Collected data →
<<<<
/-- The tail, with turns enough for the bytes left, reaches the end of the chunk (R106, R107). -/
theorem tailLoop_upToRun (k : Nat) (hlen : inp.length < 2 ^ 32) (hfuel : inp.length ≤ s.work.pos.toNat + k)
    (h : UpToRun hdr prior data inp s) :
    Leaves (fun m => UpToRun hdr prior data inp m ∧ m.work.pos.toNat = inp.length) (tailLoop inp k s) := by
  have hin := h.inChunk.pos_le
  induction k generalizing s with
  | zero => exact ⟨h, Nat.le_antisymm hin hfuel⟩
  | succ k ih =>
    unfold tailLoop
    split
    · rename_i hpos
      have hturn : Leaves (fun m => UpToRun hdr prior data inp m ∧ m.work.pos.toNat = s.work.pos.toNat + 1)
          (literalStep inp s) := (literalStep_upToRun hlen hpos h).mono_run fun m hm hm' => by
        obtain ⟨b, -, rfl⟩ := literalStep_eq_run.1 hm
        exact ⟨hm', advance_toNat (pos := s.work.pos) (n := 1) (by omega)⟩
      exact hturn.bind fun m ⟨hm, hm'⟩ => ih (by omega) hm hm.inChunk.pos_le
    · exact ⟨h, by omega⟩

/-- After its final flush the scan has sent the whole chunk (R108). -/
theorem scan_stands {base : Position} (hprior : 8 ∣ prior.length) (hlen : inp.length < 2 ^ 32)
    (hbase : base.toNat + inp.length < 2 ^ 64) (hprobing : Probing inp base s) (h : UpToRun hdr prior data inp s) :
    Leaves (fun m => ∃ q, Stands hdr prior q (data ++ inp) m) (scan inp s) := by
  unfold scan
  refine (scanLoop_upToRun inp.length hprior hlen hbase hprobing h).bind fun a ha => ?_
  refine (tailLoop_upToRun inp.length hlen (Nat.le_add_left _ _) ha).bind fun b ⟨hb, hend⟩ => ?_
  have hflush := flushPending_stands b.work.more hprior hb
  rwa [hend, List.take_length] at hflush

/-! ### ENCODE (47_commands.md R132) -/

/-- The data phase sends the whole chunk: stored at level 0, scanned at level 1. -/
theorem dataPhase_stands {base : Position} (hprior : 8 ∣ prior.length) (hlen : inp.length < 2 ^ 32)
    (hbase : base.toNat + inp.length < 2 ^ 64) (hpos : s.work.pos = 0#32) (hprobing : Probing inp base s)
    (h : Stands hdr prior p data s) : Leaves (fun m => ∃ q, Stands hdr prior q (data ++ inp) m) (dataPhase inp s) := by
  unfold dataPhase
  split
  · split
    · have hstored := storedLoop_stands (inp := inp) s.work.more hprior (h.phase_of_flushed hprobing.flushed)
        (Nat.zero_add inp.length).le (Nat.lt_succ_self _) h
      rw [List.drop_zero, List.take_length] at hstored
      exact hstored.mono fun m hm => ⟨_, hm⟩
    · rename_i hempty
      obtain rfl : inp = [] := List.length_eq_zero_iff.1 (Nat.eq_zero_of_not_pos hempty)
      rw [List.append_nil]
      exact ⟨p, h⟩
  · refine scan_stands hprior hlen hbase hprobing ⟨hprobing.inChunk, hprobing.flushed, p, ?_⟩
    rw [hpos]
    simpa using h

/-- No deflate data leave a stream in INIT. -/
theorem deflatePrefix_phase_ne_init {bits : List Bool} (h : DeflatePrefix bits p data) : p ≠ .init := by
  induction h with
  | literal _ _ hopen => rcases hopen with rfl | rfl <;> decide
  | stored final => cases final <;> decide
  | _ => decide

/-- In INIT, where no bit is pending, the header phase is OutByte of the container's header (R125). -/
theorem headerPhase_of_init (hp : s.ctx.phase = .init) (hempty : s.ctx.bitCount = 0#5) :
    headerPhase s = (outBytes (headerBytes s.ctx.format) s).bind fun m => .run (m.withPhase .eob) := by
  cases hfmt : s.ctx.format with
  | gzip => simp [headerPhase, hp, hfmt, writeBytes, writeRawBytes_aligned hempty]
  | zlib => simp [headerPhase, hp, hfmt, writeBytes, writeRawBytes_aligned hempty]
  | deflate => simp [headerPhase, hp, hfmt, headerBytes]

/-- How the stream stands between two commands: nothing has been sent, or the bits sent and pending stand for the data. -/
def Between (prior : List Bool) (data : List Byte) (c : Context) : Prop :=
  (c.phase = .init ∧ prior = [] ∧ data = []) ∨ DeflatePrefix (prior ++ pendingBits c) c.phase data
>>>>
WHAT TO WORK ON → Among the entries above, copy exactly only the lines starting with the one containing "unfold scan" and going through the one containing "in INIT. -/", both ends included.

TASK SOLUTION →
  unfold scan
  refine (scanLoop_upToRun inp.length hprior hlen hbase hprobing h).bind fun a ha => ?_
  refine (tailLoop_upToRun inp.length hlen (Nat.le_add_left _ _) ha).bind fun b ⟨hb, hend⟩ => ?_
  have hflush := flushPending_stands b.work.more hprior hb
  rwa [hend, List.take_length] at hflush

/-! ### ENCODE (47_commands.md R132) -/

/-- The data phase sends the whole chunk: stored at level 0, scanned at level 1. -/
theorem dataPhase_stands {base : Position} (hprior : 8 ∣ prior.length) (hlen : inp.length < 2 ^ 32)
    (hbase : base.toNat + inp.length < 2 ^ 64) (hpos : s.work.pos = 0#32) (hprobing : Probing inp base s)
    (h : Stands hdr prior p data s) : Leaves (fun m => ∃ q, Stands hdr prior q (data ++ inp) m) (dataPhase inp s) := by
  unfold dataPhase
  split
  · split
    · have hstored := storedLoop_stands (inp := inp) s.work.more hprior (h.phase_of_flushed hprobing.flushed)
        (Nat.zero_add inp.length).le (Nat.lt_succ_self _) h
      rw [List.drop_zero, List.take_length] at hstored
      exact hstored.mono fun m hm => ⟨_, hm⟩
    · rename_i hempty
      obtain rfl : inp = [] := List.length_eq_zero_iff.1 (Nat.eq_zero_of_not_pos hempty)
      rw [List.append_nil]
      exact ⟨p, h⟩
  · refine scan_stands hprior hlen hbase hprobing ⟨hprobing.inChunk, hprobing.flushed, p, ?_⟩
    rw [hpos]
    simpa using h

/-- No deflate data leave a stream in INIT. -/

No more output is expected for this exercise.